Отцовские фантазии и теперь не прекратились. Он лихорадочно писал и шлифовал написанное. Весь гнев его был направлен на самого себя, на уродливые плоды его творчества. Запершись у себя в кабинете, он работал и днем и ночью, и таким образом, выступил на борьбу с злыми духами, которые с лета не переставали сотрясать своими ударами наш дом.
И когда все вокруг вопило о беде, из Вены пришли два письма и поселили в отце новые надежды. Были это, как оказалось, письма баронессы фон Дрюк, подруги молодости отца, которая возобновила свой литературный салон и раздобыла огромные деньги на выпуск нового журнала.
Мама не обрадовалась. Словно понимала, что это лишь осенний мираж, насмехающийся над фантазиями отца. Она прилежно делала свое дело: ежедневный визит в больницу, еженедельный визит в сиротский приют и бутерброды для перепуганных торговцев, которые шли и шли. Мама все больше замыкалась, уходя в эти занятия и не желая отказаться ни от единого из них. Радости в этом деле не было, лишь неуклонность, на которую ее словно осудил кто-то. Отца с нами больше не было. Он ушел и пропал во мраке, заполонившем его окончательно.
В городе был дом для престарелых, ужасно запущенный, с годами заброшенный совершенно. Старики иногда устраивали набеги на городские улицы просить милостыню. Упрямые, гордые старики; и муниципальные инспекторы вели с ними тяжкую борьбу. В один из холодных осенних дней прибыли подводы и забрали стариков. Подводы парадным шествием проследовали по Габсбургскому бульвару. Старики махали костлявыми руками, руками, исполненными какого-то злорадства. По-видимому, им пообещали хорошие условия в другом месте, и они поверили. Вереница неспешно двигалась на станцию. Мама провожала их у дверей, пока они не исчезли из вида. Что означает это событие, не знал никто, но мама о чем-то догадывалась, по-видимому, так как с тех пор не переставая распределяла носильные вещи, готовила бутерброды. Во всех ее движениях сквозило странное, аскетическое благочестие, как у человека, сознательно наложившего на себя обет самоизнурения.

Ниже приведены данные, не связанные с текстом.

/-- LDA_MEM k and LDB_MEM k: the byte at k into the register; `Z` for LDA_MEM only; never a fault (R123,
R124). -/
def Obligations.LoadFromMemoryResults : Prop :=
  ∀ (k : Byte) (s : State),
    decode (wordOf 0x03 k) = .ok (.ldaMem k) ∧
    exec (.ldaMem k) s = .next { s with
      a := s.mem.peek k.toNat, z := decide (s.mem.peek k.toNat = 0), pc := s.pc + 1 } ∧
    decode (wordOf 0x04 k) = .ok (.ldbMem k) ∧
    exec (.ldbMem k) s = .next { s with b := s.mem.peek k.toNat, pc := s.pc + 1 }

/-- STA k and STB k: the register into byte k and nowhere else; at 0xF1 the byte goes to the output log, the
buffer is cleared and the counter at 0xF2 counts modulo 256 (R125, R126). -/
def Obligations.StoreResults : Prop :=
  ∀ (k : Byte) (s : State),
    decode (wordOf 0x05 k) = .ok (.sta k) ∧ decode (wordOf 0x06 k) = .ok (.stb k) ∧
    ∃ m n : Memory,
      exec (.sta k) s = .next { s with
        mem := m, outLog := if k = 0xF1 then s.outLog ++ [s.a] else s.outLog, pc := s.pc + 1 } ∧
      exec (.stb k) s = .next { s with
        mem := n, outLog := if k = 0xF1 then s.outLog ++ [s.b] else s.outLog, pc := s.pc + 1 } ∧
      (∀ x, m.peek x =
        if k = 0xF1 then (if x = 0xF1 then 0 else if x = 0xF2 then s.mem.peek 0xF2 + 1 else s.mem.peek x)
        else (if x = k.toNat then s.a else s.mem.peek x)) ∧
      ∀ x, n.peek x =
        if k = 0xF1 then (if x = 0xF1 then 0 else if x = 0xF2 then s.mem.peek 0xF2 + 1 else s.mem.peek x)
        else (if x = k.toNat then s.b else s.mem.peek x)

/-- ADD, SUB and MUL: the exact result modulo 256, in natural numbers; `Z` from it; `C` not written (R141,
R142, R143). The residue of a negative difference is the model's PRESUMED reading, which the spec marks as general
knowledge and not its source's (log 13). -/
def Obligations.AddSubMulResults : Prop :=
  (∀ j : Byte, decode (wordOf 0x07 j) = .ok .add ∧ decode (wordOf 0x08 j) = .ok .sub ∧
    decode (wordOf 0x09 j) = .ok .mul) ∧
  encode .add = 0x0700 ∧ encode .sub = 0x0800 ∧ encode .mul = 0x0900 ∧
  ∀ s : State, ∃ x y p : Byte,
    exec .add s = .next { s with a := x, z := decide (x = 0), pc := s.pc + 1 } ∧
    x.toNat = (s.a.toNat + s.b.toNat) % 256 ∧
    exec .sub s = .next { s with a := y, z := decide (y = 0), pc := s.pc + 1 } ∧
    y.toNat = (s.a.toNat + 256 - s.b.toNat) % 256 ∧
    exec .mul s = .next { s with a := p, z := decide (p = 0), pc := s.pc + 1 } ∧
    p.toNat = (s.a.toNat * s.b.toNat) % 256

/-- DIV: the floor of the quotient; with `B == 0` the result 0, `Z` true and one DivideByZero diagnostic, and
execution continues (R144). -/
def Obligations.DivideResults : Prop :=
  (∀ j : Byte, decode (wordOf 0x0A j) = .ok .div) ∧ encode .div = 0x0A00 ∧
  ∀ s : State,
    (s.b = 0 → exec .div s = .next { s with
      a := 0, z := true, diagLog := s.diagLog ++ [.divideByZero], pc := s.pc + 1 }) ∧
    (s.b ≠ 0 → ∃ q : Byte,
      exec .div s = .next { s with a := q, z := decide (q = 0), pc := s.pc + 1 } ∧
      q.toNat * s.b.toNat ≤ s.a.toNat ∧ s.a.toNat < (q.toNat + 1) * s.b.toNat)

/-- AND, OR and XOR, bit by bit; `Z` from the result; `C` not written (R145, R146, R147). -/
def Obligations.LogicResults : Prop :=
  (∀ j : Byte, decode (wordOf 0x0B j) = .ok .and ∧ decode (wordOf 0x0C j) = .ok .or ∧
    decode (wordOf 0x0D j) = .ok .xor) ∧
  encode .and = 0x0B00 ∧ encode .or = 0x0C00 ∧ encode .xor = 0x0D00 ∧
  ∀ s : State, ∃ x y p : Byte,
    exec .and s = .next { s with a := x, z := decide (x = 0), pc := s.pc + 1 } ∧
    exec .or s = .next { s with a := y, z := decide (y = 0), pc := s.pc + 1 } ∧
    exec .xor s = .next { s with a := p, z := decide (p = 0), pc := s.pc + 1 } ∧
    ∀ j < 8, x.getLsbD j = (s.a.getLsbD j && s.b.getLsbD j) ∧
      y.getLsbD j = (s.a.getLsbD j || s.b.getLsbD j) ∧
      p.getLsbD j = (s.a.getLsbD j != s.b.getLsbD j)

/-- SHL and SHR: by one, logical, the bit shifted out to `C`; `Z` from the result (R148, R149). -/
def Obligations.ShiftResults : Prop :=
  (∀ j : Byte, decode (wordOf 0x0E j) = .ok .shl ∧ decode (wordOf 0x0F j) = .ok .shr) ∧
  encode .shl = 0x0E00 ∧ encode .shr = 0x0F00 ∧
  ∀ s : State, ∃ l r : Byte,
    exec .shl s = .next { s with
      a := l, z := decide (l = 0), c := decide (128 ≤ s.a.toNat), pc := s.pc + 1 } ∧
    l.toNat = 2 * s.a.toNat % 256 ∧
    exec .shr s = .next { s with
      a := r, z := decide (r = 0), c := decide (s.a.toNat % 2 = 1), pc := s.pc + 1 } ∧
    r.toNat = s.a.toNat / 2

/-- CMP: `Z` iff equal, `C` iff less, unsigned; no register changes (R150). -/
def Obligations.CompareResult : Prop :=
  (∀ j : Byte, decode (wordOf 0x10 j) = .ok .cmp) ∧ encode .cmp = 0x1000 ∧
  ∀ s : State, exec .cmp s = .next { s with
    z := decide (s.a.toNat = s.b.toNat), c := decide (s.a.toNat < s.b.toNat), pc := s.pc + 1 }

/-- JMP k, JZ k and JNZ k: the target is `zext_9(k)`, taken always, when `Z` is true, when it is false; else
the next slot; nothing else changes (R171, R172, R173). -/
def Obligations.JumpResults : Prop :=
  ∀ (k : Byte) (s : State),
    decode (wordOf 0x11 k) = .ok (.jmp k) ∧ decode (wordOf 0x12 k) = .ok (.jz k) ∧
    decode (wordOf 0x13 k) = .ok (.jnz k) ∧
    exec (.jmp k) s = .next { s with pc := BitVec.ofNat 9 k.toNat } ∧
    exec (.jz k) s = .next { s with pc := if s.z = true then BitVec.ofNat 9 k.toNat else s.pc + 1 } ∧
    exec (.jnz k) s = .next { s with pc := if s.z = false then BitVec.ofNat 9 k.toNat else s.pc + 1 }

/-- HALT: `running` false, cause HALT, `pc` one past it, everything else as HALT found it; and then the machine
has no further step (R174), which the model writes as a step that answers the same state (log 4). -/
def Obligations.HaltStopsTheMachine : Prop :=
  (∀ j : Byte, decode (wordOf 0x19 j) = .ok .halt) ∧ encode .halt = 0x1900 ∧
  ∀ s : State, ∃ t, exec .halt s = .next t ∧
    t = { s with running := false, stopCause := .halt, pc := s.pc + 1 } ∧ step t = .next t

/-- PUSH: `A` on top, `sp` one more, nothing else; on a full finite stack StackOverflow and no effect
(R191). -/
def Obligations.PushResults : Prop :=
  (∀ j : Byte, decode (wordOf 0x14 j) = .ok .push) ∧ encode .push = 0x1400 ∧
  ∀ s : State,
    (s.stackDepth ≠ some s.sp → exec .push s = .next { s with
      stk := BitVec.ofNat 9 s.a.toNat :: s.stk, pc := s.pc + 1 }) ∧
    (s.stackDepth = some s.sp → exec .push s = .next { s with
      running := false, stopCause := .fault, faultCode := .stackOverflow, faultInfo := 0 })

/-- POP: the top, masked to 8 bits, into `A`, with `Z`; on an empty stack StackUnderflow and no effect
(R192). -/
def Obligations.PopResults : Prop :=
  (∀ j : Byte, decode (wordOf 0x15 j) = .ok .pop) ∧ encode .pop = 0x1500 ∧
  ∀ s : State,
    (∀ (v : StackCell) (l : List StackCell), s.stk = v :: l → ∃ x : Byte, x.toNat = v.toNat % 256 ∧
      exec .pop s = .next { s with a := x, z := decide (x = 0), stk := l, pc := s.pc + 1 }) ∧
    (s.sp = 0 → exec .pop s = .next { s with
      running := false, stopCause := .fault, faultCode := .stackUnderflow, faultInfo := 0 })

/-- CALL k: the address of the next instruction pushed with 9 bits, `pc` at the target; on a full finite stack
StackOverflow, `pc` unchanged and nothing pushed (R195). -/
def Obligations.CallResults : Prop :=
  ∀ (k : Byte) (s : State),
    decode (wordOf 0x16 k) = .ok (.call k) ∧
    (s.stackDepth ≠ some s.sp → exec (.call k) s = .next { s with
      stk := (s.pc + 1) :: s.stk, pc := BitVec.ofNat 9 k.toNat }) ∧
    (s.stackDepth = some s.sp → exec (.call k) s = .next { s with
      running := false, stopCause := .fault, faultCode := .stackOverflow, faultInfo := 0 })

/-- RET: all 9 bits of the top into `pc`; on an empty stack no fault but a stop with cause RET_EMPTY and one
diagnostic, `pc` at the RET (R196). -/
def Obligations.ReturnResults : Prop :=
  (∀ j : Byte, decode (wordOf 0x17 j) = .ok .ret) ∧ encode .ret = 0x1700 ∧
  ∀ s : State,
    (∀ (v : StackCell) (l : List StackCell), s.stk = v :: l →
      exec .ret s = .next { s with stk := l, pc := v }) ∧
    (s.sp = 0 → exec .ret s = .next { s with
      running := false, stopCause := .retEmpty, diagLog := s.diagLog ++ [.returnOnEmptyStack] })

/-- POPP: the entry under the top, masked to 8 bits, into `A`, with `Z`; the top keeps its value one cell
lower; with fewer than two entries StackUnderflow and no effect (R197). -/
def Obligations.ParameterPopResults : Prop :=
  (∀ j : Byte, decode (wordOf 0x18 j) = .ok .popp) ∧ encode .popp = 0x1800 ∧
  ∀ s : State,
    (∀ (r v : StackCell) (l : List StackCell), s.stk = r :: v :: l → ∃ x : Byte, x.toNat = v.toNat % 256 ∧
      exec .popp s = .next { s with a := x, z := decide (x = 0), stk := r :: l, pc := s.pc + 1 }) ∧
    (s.sp < 2 → exec .popp s = .next { s with
      running := false, stopCause := .fault, faultCode := .stackUnderflow, faultInfo := 0 })

/-! ### Instructions together -/

/-- A subroutine that returns at once: CALL k then RET leaves the state as it was but for `pc`, which is at the
instruction after the CALL (R195, R196). -/
def Obligations.CallThenReturnComesBack : Prop :=
  ∀ (k : Byte) (s : State), s.stackDepth ≠ some s.sp → ∃ t, exec (.call k) s = .next t ∧
    exec .ret t = .next { s with pc := s.pc + 1 }

/-- PUSH then POP gives `A` back, with `Z` recomputed from it; nothing but `pc` is otherwise changed (R191,
R192). -/
def Obligations.PushThenPopGivesBack : Prop :=
  ∀ s : State, s.stackDepth ≠ some s.sp → ∃ t, exec .push s = .next t ∧
    exec .pop t = .next { s with z := decide (s.a = 0), pc := s.pc + 1 + 1 }

/-- The parameter-pop under a return address: after PUSH and CALL k, whatever `A` holds by then, POPP yields the
pushed value and leaves the return address on top, where RET finds it (R195, R197, R199). -/
def Obligations.ParameterIsUnderTheReturnAddress : Prop :=
  ∀ (k v : Byte) (s : State), (∀ d, s.stackDepth = some d → s.sp + 2 ≤ d) → ∃ t u p,
    exec .push s = .next t ∧ exec (.call k) { t with a := v } = .next u ∧ exec .popp u = .next p ∧
    p.a = s.a ∧ p.stk = (s.pc + 1 + 1) :: s.stk ∧
    exec .ret p = .next { p with stk := s.stk, pc := s.pc + 1 + 1 }
end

В один из вечеров она привела домой Хельгу. Это была девочка моего возраста, из местного приюта для подкидышей. Приюту предстояло перемещение, и мама единолично приняла решение взять ее к себе. Нельзя сказать, чтобы девочка была очень красивая или симпатичная. Неправильные черты лица, и лоб низковатый, но, кроме этого, ничего заметного. Так и она прибавилась к сумятице последних дней. Никто не подозревал, что дни эти последние, лишь от маминой благотворительности несло каким-то особым запахом, причем мама старалась почему-то, чтобы все замечали ее дела. Она распекала торговцев-странников, точно это были не чужие люди, а родная кровь, которой необходимо поставить на вид ее недостатки. Она отдавала все, что могла, но она это не делала с легким сердцем.
И моя учеба во время этой, последней, сумятицы не прекратилась: плебеи и патриции. Уравнения с двумя неизвестными, и те вековечные бассейны, у которых два крана и которые не иссякнут никогда. Контрольные за неделю и за полмесяца, с тем, чтобы ничего не упустить и теперь. Мама следила за аккуратным приготовлением уроков.
А по вечерам Хельга рассказывала мне об удивительном мире под названием приют для подкидышей, о длинной спальне под названием дортуар, о столовой, служившей в случае надобности залом для торжеств, о злых директрисах и о работнике прачечной, который приставал к девочкам. Она говорила безыскусно, как человек, который рассказывает быль. Временами ее лицо загоралось лукавой улыбкой, точно у девушки, сведущей уже в некоторых тайнах. Но более всего она боялась школьной науки, и, если и питала надежду, что когда-нибудь от нее избавится, то знала теперь, что здесь-то ничего в этом смысле не изменится. После обеда она помогала маме готовить бутерброды или раздавать одежду. За свою короткую жизнь, бросавшую ее из одного приюта в другой, она научилась приспосабливаться ко всему на свете, и у нас прилагала старания лишь к тому, чтобы выказать довольный вид.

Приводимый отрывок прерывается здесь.